LA GRANDE CASA SOPRA BELLAGIO Cap. 1
Ci sono tre carrozzabili che portano a Bellagio: la prima parte da Como, la seconda da Lecco e la terza da Erba. Quest'ultima ha una variante, una deviazione che descrive un semicerchio attraversando zone poco abitate: un'area verdissima con sparsi casolari e qualche villa nascosta tra gli alberi d'alto fusto, una vera oasi di pace non ancora contaminata dal turismo del lago. In località Pra' Filippo un ricco notaio milanese di origini comasche, Lodovico Bernasconi, acquistò, all'inizio del Novecento, una grande casa circondata da piante secolari e da un vastissimo prato pianeggiante che in Primavera si ammantava di fiori. Il lago da lì non si poteva scorgere, ma era poco distante e tutti ne avvertivano la presenza per la piacevole brezza che arrivava fin lassù.
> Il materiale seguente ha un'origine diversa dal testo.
-- ==== Sys2Proof/Machine/Groups.lean ====
section
/-! DEFINITION. The groups of the block's state: the parts of State, one structure for each unit of the spec, and the
data that passes between them. All of it is plain data. A table entry that is not listed holds its zero value. -/

namespace Sys2Proof.Machine

/-- The package variants of Table 00.1. -/
inductive Variant where
  | h1 | c1
  deriving DecidableEq, Repr

/-- The standing of a hub (Table 03.1). -/
inductive St where
  | i | s | f | e | m
  deriving DecidableEq, Repr

/-- Directory states (Table 03.3). -/
inductive DSt where
  | u | p | a | x | l
  deriving DecidableEq, Repr

/-- A placement of an I/O agent's request (R167). -/
inductive Place where
  | noalloc | alloc | stash (h : HubId)
  deriving DecidableEq, Repr

/-- An atomic operation as its operands give it (Table 04.12): `op` and `size` as coded, byte offset in the line. -/
structure Atom where
  op : BitVec 4
  size : BitVec 2
  cellar : Bool
  off : BitVec 6
  a : BitVec 128
  b : BitVec 128
  deriving DecidableEq, Repr

/-- What a demand asks of the hub (Table 03.8; R184); `evict` is `MemClnEvct`. -/
inductive DKind where
  | rdS | rdData | rdX | inv | cur | spec | write | atom (a : Atom) | prefetch | evict
  deriving DecidableEq, Repr

/-- Who sent a demand: a host, an I/O agent, an aperture slot, or the hub itself. -/
inductive DSrc where
  | host | agent | slot (n : Nat) | hub
  deriving DecidableEq, Repr

/-- A demand on the hub cache (R184): a request accepted at a port, with the line it reaches, its class, the epoch it was
charged to, its Larder cells, for a write its data and the mode it met at ingress (R196), whether it has been counted as a hit or a
miss, the number of its acceptance (R274), the FT of its acceptance (R533), and the Key Range Table entry (word 0) that its own line stood under at
its home decision (R51). -/
structure Demand where
  src : DSrc
  port : Nat
  tag : BitVec 16
  hpa : Hpa
  line : LineAddr
  kind : DKind
  w : Option HostWr
  na : Bool
  place : Place
  tc : Nat
  epoch : Nat
  cells : List Nat
  counted : Bool
  id : Nat
  acc : Word := 0
  ent : Option Word := none
  deriving DecidableEq, Repr

/-- What the hub sends a host or an agent. -/
inductive HostAns where
  | memData (tag : BitVec 16) (d : Data)
  | cmp (tag : BitVec 16)
  | cmpS (tag : BitVec 16)
  | cmpE (tag : BitVec 16)
  | biSnpCur (hpa : Hpa)
  | biSnpData (hpa : Hpa)
  | biSnpInv (hpa : Hpa)
  | biConflictAck (tag : BitVec 16)
  | cplData (tag : BitVec 16) (line : LineAddr) (d : Data)
  | cplOld (tag : BitVec 16) (old : BitVec 128) (poisoned : Bool)
  | cplUr (tag : BitVec 16)
  deriving DecidableEq, Repr

/-- What the hub sends an expander, each at a device address (R65 to R67): reads and writes of line `k` of seal granule `g`, of the granule's 8-byte
MAC and its Strong check parts (4 bytes), and of metadata blocks (level 0 a counter block, 1 to 11 a tree node). Writes of less than 64 bytes are
partial ones (R390). `gpf` is Phase 1 or 2 of a Global Persistent Flush (R294). -/
inductive CellCmd where
  | rdLine (dpa g k : Nat)
  | rdMac (dpa g : Nat)
  | rdPart (dpa g k : Nat)
  | rdMeta (dpa level index : Nat)
  | wrLine (dpa g k : Nat) (bits : LineBits) (poisoned : Bool)
  | wrMac (dpa g : Nat) (mac : Word) (poisoned : Bool := false)
  | wrPart (dpa g k : Nat) (part : BitVec 32) (poisoned : Bool := false)
  | wrMeta (dpa level index : Nat) (bits : LineBits) (poisoned : Bool := false)
  | gpf (phase : Nat)
  deriving DecidableEq, Repr

/-- A command without the contents that it writes. -/
def CellCmd.place : CellCmd → CellCmd
  | .wrLine a g k _ _ => .wrLine a g k 0 false
  | .wrMac a g _ _ => .wrMac a g 0
  | .wrPart a g k _ _ => .wrPart a g k 0
  | .wrMeta a l i _ _ => .wrMeta a l i 0
  | c => c

/-- A read of granule `g`, or of a block on its path (R433). -/
def CellCmd.reads (g : Nat) : CellCmd → Bool
  | .rdLine _ h _ | .rdMac _ h | .rdPart _ h _ => h = g
  | .rdMeta _ l i => i = g / 64 / 8 ^ l
  | _ => false

/-- A write of granule `g`, or of a block on its path. -/
def CellCmd.writes (g : Nat) : CellCmd → Bool
  | .wrLine _ h _ _ _ | .wrMac _ h _ _ | .wrPart _ h _ _ _ => h = g
  | .wrMeta _ l i _ _ => i = g / 64 / 8 ^ l
  | _ => false

/-- What waits at a Board for a grant. -/
inductive Item where
  | host (a : HostAns)
  | msg (m : Msg)
  | cell (c : CellCmd)
  deriving DecidableEq, Repr

/-- A transfer that waits at a Board: its requester (input and class), the epoch its request was charged to, the Larder
cells it reads, how often the watchdog has discarded it, for a transfer to a host its line (R140), and for the background engine's the number of the
task that it works for (Table 06.7), and for a message in transit the DL with which it came (R315). -/
structure Waiter where
  input : Nat
  tc : Nat
  epoch : Nat
  item : Item
  cells : List Nat
  bites : Nat
  line : LineAddr := 0
  task : Nat := 0
  dl0 : Bool := false
  deriving DecidableEq, Repr

/-- What the block has sent: transfers granted by a Board, the sealed data flits in which messages leave on Idior (R460), and what leaves without a
Board. -/
inductive Sent where
  | xfer (board : Nat) (item : Item)
  | flit (p head : Nat) (slots : List (BitVec 128)) (tag : BitVec 64)
  | beacon (p ack : Nat) (b : Beacon)
  | control (p : Nat) (ack cvc ccnt : Nat) (csh : Bool)
  | nak (p : Nat) (ack : Nat)
  | halt (p ack : Nat) (hub : HubId) (cause : Nat)
  | msix (p vec : Nat)
  | cfg (p : Nat) (off : Nat) (wr : Bool) (data : Nat)
  | cfgAns (p : Nat) (retry : Bool) (data : Nat)
  | pop (p q : Nat) (w : Word) (poisoned : Bool)
  | mailbox (mb : Nat) (rc : Nat) (out : List Word)
  | spdm (mb : Nat) (session : Bool)
  | gpfDone (p : Nat)
  deriving DecidableEq, Repr

/-! ### The part, its flash and its pins -/

/-- The state of power and reset (R541, R553, R554): held in cold reset; released and booting; waiting for an image; ready;
flushing before a warm or hub reset; resetting until ready again. -/
inductive Phase where
  | held | cold | noImage | ready | flush (hub : Bool) | resetting (hub : Bool)
  deriving DecidableEq, Repr

/-- The part and its pins. -/
structure Part where
  variant : Variant
  profile : Bool
  straps : Straps
  latched : Straps
  serial : Word
  phase : Phase
  porstN : Bool
  perstN : Bool
  pwrWarnN : Bool
  thermtripN : Bool
  deriving DecidableEq, Repr

/-- A firmware slot that verifies: version and SVN. -/
structure Image where
  version : BitVec 16
  svn : BitVec 8
  deriving DecidableEq, Repr

/-- A root record (R447): root counters, major source and tree key. -/
structure RootRec where
  roots : List Word
  major : Word
  tree : BitVec 256
  deriving DecidableEq, Repr

/-- The boot flash and the fuses: firmware slots, the active one, an activation pending at the next cold reset, MINSV, boot count, the last
checkpointed NUM, root record, persisted keys and generations by slot, Lumber list (Table 10.8), moved pages by LA[47:12] (set, spare page)
with the serials recorded for each set, calibration records, shutdown state, dirty shutdown count and the counts read from expanders. -/
structure Flash where
  slotA : Option Image
  slotB : Option Image
  actB : Bool
  pend : Bool
  minsv : Nat
  boots : Nat
  chkNum : Option Nat
  rootRec : Option RootRec
  keys : SMap (BitVec 256)
  slots : SMap Word
  lumber : List (Word × Word)
  pages : SMap (Nat × Nat)
  serials : SMap Word
  cal : SMap Word
  dirty : Bool
  dsc : Nat
  expDsc : SMap Nat
  deriving DecidableEq, Repr

/-! ### Time -/

/-- What an event scheduled under R227 does. -/
inductive SchedAct where
  | snapshot
  | board (writes : List (Nat × Nat × Word)) (origin : Nat)
  deriving DecidableEq, Repr

/-- What a port's last beacon told of the grandmaster and of time. -/
structure BeaconInfo where
  gm : Bool
  hops : Nat
  txt : Word
  rxt : Word
  deriving DecidableEq, Repr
Comunque i proprietari avevano anche un piccolo posto barca alle porte di Bellagio e, se volevano fare una gita sul Lario potevano raggiungerlo in meno di un quarto d'ora.
Con il passare degli anni la casa fu ereditata dall'unico figlio del notaio, insieme allo studio, che amava trascorrervi le ferie estive e magari qualche fine settimana sempre che gli impegni di lavoro glielo permettessero. Aveva sposato una ricca brianzola, ultimogenita di un industriale monzese, che apportò delle migliorie sia al corpo principale della proprietà che alle due dependances.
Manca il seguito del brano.